Les Français devaient être le 18 mai à Munich, et maîtres de la Bavière. Kray se serait estimé fort heureux de regagner l'Inn à temps: on voit par ses dépêches, qu'il juge parfaitement de l'irrésolution de son ennemi. Lorsque celui-ci poussa un corps sur Augsbourg, il écrivit: l'armée française fait une démonstration sur la Bavière, qui n'est pas sérieuse, puisque ses divisions sont en échelons jusqu'à l'Iller, et que sa ligne est déja trop étendue; il avait raison.
7o Moreau a trois fois, en quarante jours, réitéré les mêmes démonstrations; mais toutes les trois fois, sans leur donner un caractère de vérité, il n'a reussi qu'à enhardir son rival, et lui a offert des occasions de battre des divisions isolées. En effet, l'armée française avait dans ses manœuvres, la gauche sur Ulm, et la droite à vingt lieues, menaçant la Bavière; c'était défier l'armée ennemie et la fortune. Pendant cette campagne, l'armée française qui était plus nombreuse, a presque toujours été inférieure en nombre sur le champ de bataille; c'est ce qui arrive aux généraux qui sont irrésolus, et agissent sans principes et sans plans; les tâtonnements, les mezzo termine perdent tout à la guerre.
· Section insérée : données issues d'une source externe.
-- ==== Sys2Proof/Certificates/Slice0/Obligations.lean ====
section
/-!
DEFINITION. The statements for the provers.
-/

open Sys2Proof Sys2Proof.Machine

/-- For every command and state, a step of the state with the command at the front of its queue is the command's meaning on
the state with the queue's rest. On an empty queue a step always answers a next state: one edge of the raw counter's clock
passes, the counter gains 256 units where it runs on its 250 MHz clock and 1953125 on the crystal, and it stands where neither
module nor Skerry is supplied. (That a step on an empty queue is a clock edge is the model's choice: assumption log 4.) -/
def Obligations.StepRunsTheFrontCommand : Prop :=
  (∀ (c : Instr) (rest : List Instr) (s : State), s.pending = c :: rest → step s = exec c { s with pending := rest }) ∧
  (∀ s : State, s.pending = [] → step s = .next (tick s)) ∧
  (∀ s : State, (s.skerry.powered = true ∨ s.skerry.lostSupply = false) →
    (tick s).time.raw = s.time.raw + (if s.time.onCrystal then 1953125 else 256)) ∧
  (∀ s : State, s.skerry.powered = false → s.skerry.lostSupply = true → tick s = s)

/-- After reset the registers and every memory are in canonical form, no command waits, no byte of any memory is listed or
poisoned, no lane is ready, the journal, the pending store, both banks of the Ephemeris, the recorder's log and the service
holder are empty, and nothing has gone out on a connector. (Those of these values for which the spec states none are the
model's choice: assumption log 5 and 8.) -/
def Obligations.ResetIsSound : Prop :=
  Sound State.reset = true ∧ State.reset.pending = [] ∧ (∀ l, State.reset.dram.get l = noMem) ∧ State.reset.sound = noMem ∧
  (∀ l, (State.reset.lanes.get l).ready = false) ∧ State.reset.journal = [] ∧ State.reset.fm.pending = [] ∧
  State.reset.chrono.bank0 = none ∧ State.reset.chrono.bank1 = none ∧ State.reset.recorder.log = [] ∧
  State.reset.svc.holder = none ∧ State.reset.out = [] ∧ (∀ l a, readByte (State.reset.dram.get l) a = 0)

/-- After reset every register whose table gives a reset value other than 0 reads as that value, each element of an array
alike: the list below gives base, stride, count and value as the tables of all blocks do. NET_VLAN[0] alone of its array reads
0x00FF_0001. MOD_STATE then shows BOOT and LANE_STATE vote mode NONE with three lanes OFF. (MOD_HW_ISSUE, for which the spec
states no number, is not part of this statement.) -/
def Obligations.ResetValuesOfTheRegisters : Prop :=
  (∀ p ∈ ([
     (0x0, 0, 1, 0x00000002), (0x10000, 0, 1, 0x00003000), (0x1000c, 0, 1, 0x00640831), (0x10810, 8, 4, 0xFFFFFFFF),
     (0x10814, 8, 4, 0xFFFFFFFF), (0x30108, 32, 64, 0x00000014), (0x3010c, 32, 64, 0x00000001), (0x40004, 0, 1, 0x55555555),
     (0x40008, 0, 1, 0x00000015), (0x40108, 32, 4, 0x00000004), (0x60004, 0, 1, 0x000A6405), (0x60008, 0, 1, 0x0D1B0804),
     (0x60050, 0, 1, 0x80800E00), (0x60054, 0, 1, 0x030000FD), (0x60060, 0, 1, 0x00000A00), (0x70018, 0, 1, 0x00001818),
     (0x70024, 0, 1, 0x43494348), (0x70028, 0, 1, 0x00004358), (0x70080, 4, 8, 0x00000017), (0x80100, 32, 128, 0x02040000),
     (0x8010c, 32, 128, 0x014007D0), (0x80110, 32, 128, 0x0000000A), (0x90104, 64, 20, 0x0073EFC0),
     (0x90108, 64, 20, 0x00786780), (0x9010c, 64, 20, 0x01F3EFC0), (0x90110, 64, 20, 0x007A6780),
     (0xa0004, 0, 1, 0x03081450), (0xb0080, 4, 4, 0x00020140), (0xb0100, 4, 48, 0x0000000A), (0xb0200, 8, 24, 0x00641400),
     (0xc0000, 0, 1, 0x00100000), (0xc0004, 0, 1, 0x00143200), (0xc0010, 0, 1, 0x140A01F4), (0xc0014, 0, 1, 0x00000232),
     (0xc001c, 0, 1, 0x00500000), (0xc0100, 16, 4, 0x00000352), (0xd0004, 0, 1, 0x08100A01), (0xd0014, 0, 1, 0x01F40A03),
     (0xe0014, 0, 1, 0x00000004), (0xf0004, 0, 1, 0x00000001), (0xf000c, 0, 1, 0x28282828), (0xf0010, 0, 1, 0xFFFFFFFF),
     (0xf0014, 0, 1, 0xFFFFFFFF), (0x110004, 0, 1, 0x00180258), (0x110008, 0, 1, 0xC0A86401)] : List (Nat × Nat × Nat × Word)),
    ∀ n, n < p.2.2.1 → getReg State.reset (p.1 + p.2.1 * n) = p.2.2.2) ∧
  getReg State.reset (Reg.netVlan 0) = 0x00FF0001 ∧ getReg State.reset (Reg.netVlan 1) = 0 ∧
  modState State.reset = .boot ∧ voteMode State.reset = .none ∧ (∀ l, laneState State.reset l = .off)

/-- For every state in canonical form and every step that answers a next state, whatever command stands in front or none: the
registers, the Sound memory and the DRAM of each lane are in canonical form again, so that equal contents are equal data,
every register and byte reads as last written, and an unlisted one reads as its reset value. (The canonical form is the
model's own: assumption log 3.) -/
def Obligations.EveryStepKeepsTheStateSound : Prop :=
  ∀ s t : State, Sound s = true → step s = .next t → Sound t = true

/-- For every command and state, where the command's meaning answers a next state, the queue of waiting commands is as before;
and a step on an empty queue leaves it empty. Nothing that a command does puts another command into the queue or takes one
out. -/
def Obligations.CommandsLeaveTheQueue : Prop :=
  (∀ (c : Instr) (s t : State), Sound s = true → exec c s = .next t → t.pending = s.pending) ∧
  (∀ s : State, Sound s = true → (tick s).pending = s.pending)

/-- For every command and every state, sound or not: the command's meaning answers a next state exactly where the command is
well formed (its lists no longer than the hardware carries), and stops with the one fault of the model elsewhere. No command
is refused, and no step stops on data that the state holds. -/
def Obligations.WellFormedCommandsComplete : Prop :=
  ∀ (c : Instr) (s : State),
    (c.wellFormed = true → ∃ t, exec c s = .next t) ∧ (c.wellFormed = false → exec c s = .fault .illFormed)

/-- Raising an event changes no register but those that show events, level, lanes, mode, pair, Chronograph, the crate bridge's
status and the occupancy of the CAN transmit queues, no memory, no journal and not the queue of commands; of the engines, only
those of CAN, network and crate can change, whose work in progress a reaction that ends control aborts. Where the pending
store has room and the reaction is LOG, NOTIFY or DEGRADE, the record enters it behind the others and nothing else is decided:
LOG only enters; NOTIFY and DEGRADE also enter the recorder's queue and set NOTIFIED, DEGRADE sets DEGRADED; a level stronger
than the module level replaces it. The record carries code, severity, reaction, corrected time, details and source. Where the
store is full, the severity is below FAULT and the reaction is LOG, the store stays as it is. -/
def Obligations.RaisedEventsAreRecordedAndContained : Prop :=
  (∀ (e : EvDef) (src dA dB : Nat) (s : State), OnlyEvents s (raise e src dA dB s)) ∧
  (∀ (e : EvDef) (src dA dB : Nat) (s : State), (mkRecord s e src dA dB).code = e.code ∧ (mkRecord s e src dA dB).sev = e.sev ∧
    (mkRecord s e src dA dB).time = corrected s ∧ (mkRecord s e src dA dB).detailA = BitVec.ofNat 64 dA ∧
    (mkRecord s e src dA dB).detailB = BitVec.ofNat 32 dB ∧ (mkRecord s e src dA dB).source = src) ∧
  (∀ (e : EvDef) (src dA dB : Nat) (s : State) (r : Record), r = mkRecord s e src dA dB → s.fm.pending.length < 16 →
    r.reaction = .log ∨ r.reaction = .notify ∨ r.reaction = .degrade →
    raise e src dA dB s = applyStatus (setPending s (s.fm.pending ++ [r])) r ∧
    (raise e src dA dB s).fm.pending = s.fm.pending ++ [r] ∧
    (r.reaction = .log → (raise e src dA dB s).recQ = s.recQ) ∧
    (r.reaction ≠ .log → (raise e src dA dB s).recQ = s.recQ ++ [r]) ∧
    (r.reaction ≠ .log → bit (raise e src dA dB s) Reg.faultStatus 4 = true) ∧
    (r.reaction = .degrade → bit (raise e src dA dB s) Reg.faultStatus 3 = true) ∧
    fld (raise e src dA dB s) Reg.faultStatus 2 0 = max (fld s Reg.faultStatus 2 0) (rankOf r.reaction)) ∧
  (∀ (e : EvDef) (src dA dB : Nat) (s : State), 16 ≤ s.fm.pending.length → sevCode e.sev < 3 →
    (mkRecord s e src dA dB).reaction = .log → (raise e src dA dB s).fm.pending = s.fm.pending)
8o Le projet de passer sur la rive gauche du Danube, au-dessous d'Ulm, était périlleux et fort hasardeux; si Kray et le prince de Reuss réunis eussent manœuvré la gauche au Danube, la droite au Tyrol, l'armée française pouvait être prise en flagrant délit et être fort compromise. Mais, puisque le général français était résolu à cette opération inutile et téméraire, il la fallait faire avec résolution et d'un seul trait; il fallait que le passage ayant été surpris le 19, le 20 toute l'armée se trouvât sur la rive gauche, laissant seulement quelques colonnes mobiles en observation sur la rive droite, et qu'elle se portât droit sur Ulm et Nordlingen, afin d'attaquer en flanc l'armée autrichienne, et de l'obliger, si Kray prenait le parti de la retraite, à recevoir la bataille, et de s'emparer de son camp retranché, si Kray se décidait à passer sur la rive droite pour marcher sur l'armée française. De cette manière le général Moreau n'avait rien à redouter; son armée supérieure comme elle l'était en forces et en moral, si elle perdait la rive droite, s'établissait sur la rive gauche: toutes les chances étaient pour elle; elle profitait de son initiative pour marcher réunie, surprendre l'ennemi pendant ses mouvements, dans le temps qu'elle ne laissait rien exposé aux coups de l'initiative de l'ennemi. C'est l'avantage de toute armée qui marche toujours réunie; qu'eût pu faire le général Richepanse, qui était le plus près d'Ulm, si Kray et le prince de Reuss l'eussent attaqué avec 60,000 hommes; et que fût devenue l'armée, si le corps de Richepanse eût été défait, qu'elle eût perdu sa ligne d'opération sur la rive droite, en y éprouvant un si grand échec, lorsqu'elle n'avait pas encore pris pied sur la rive gauche?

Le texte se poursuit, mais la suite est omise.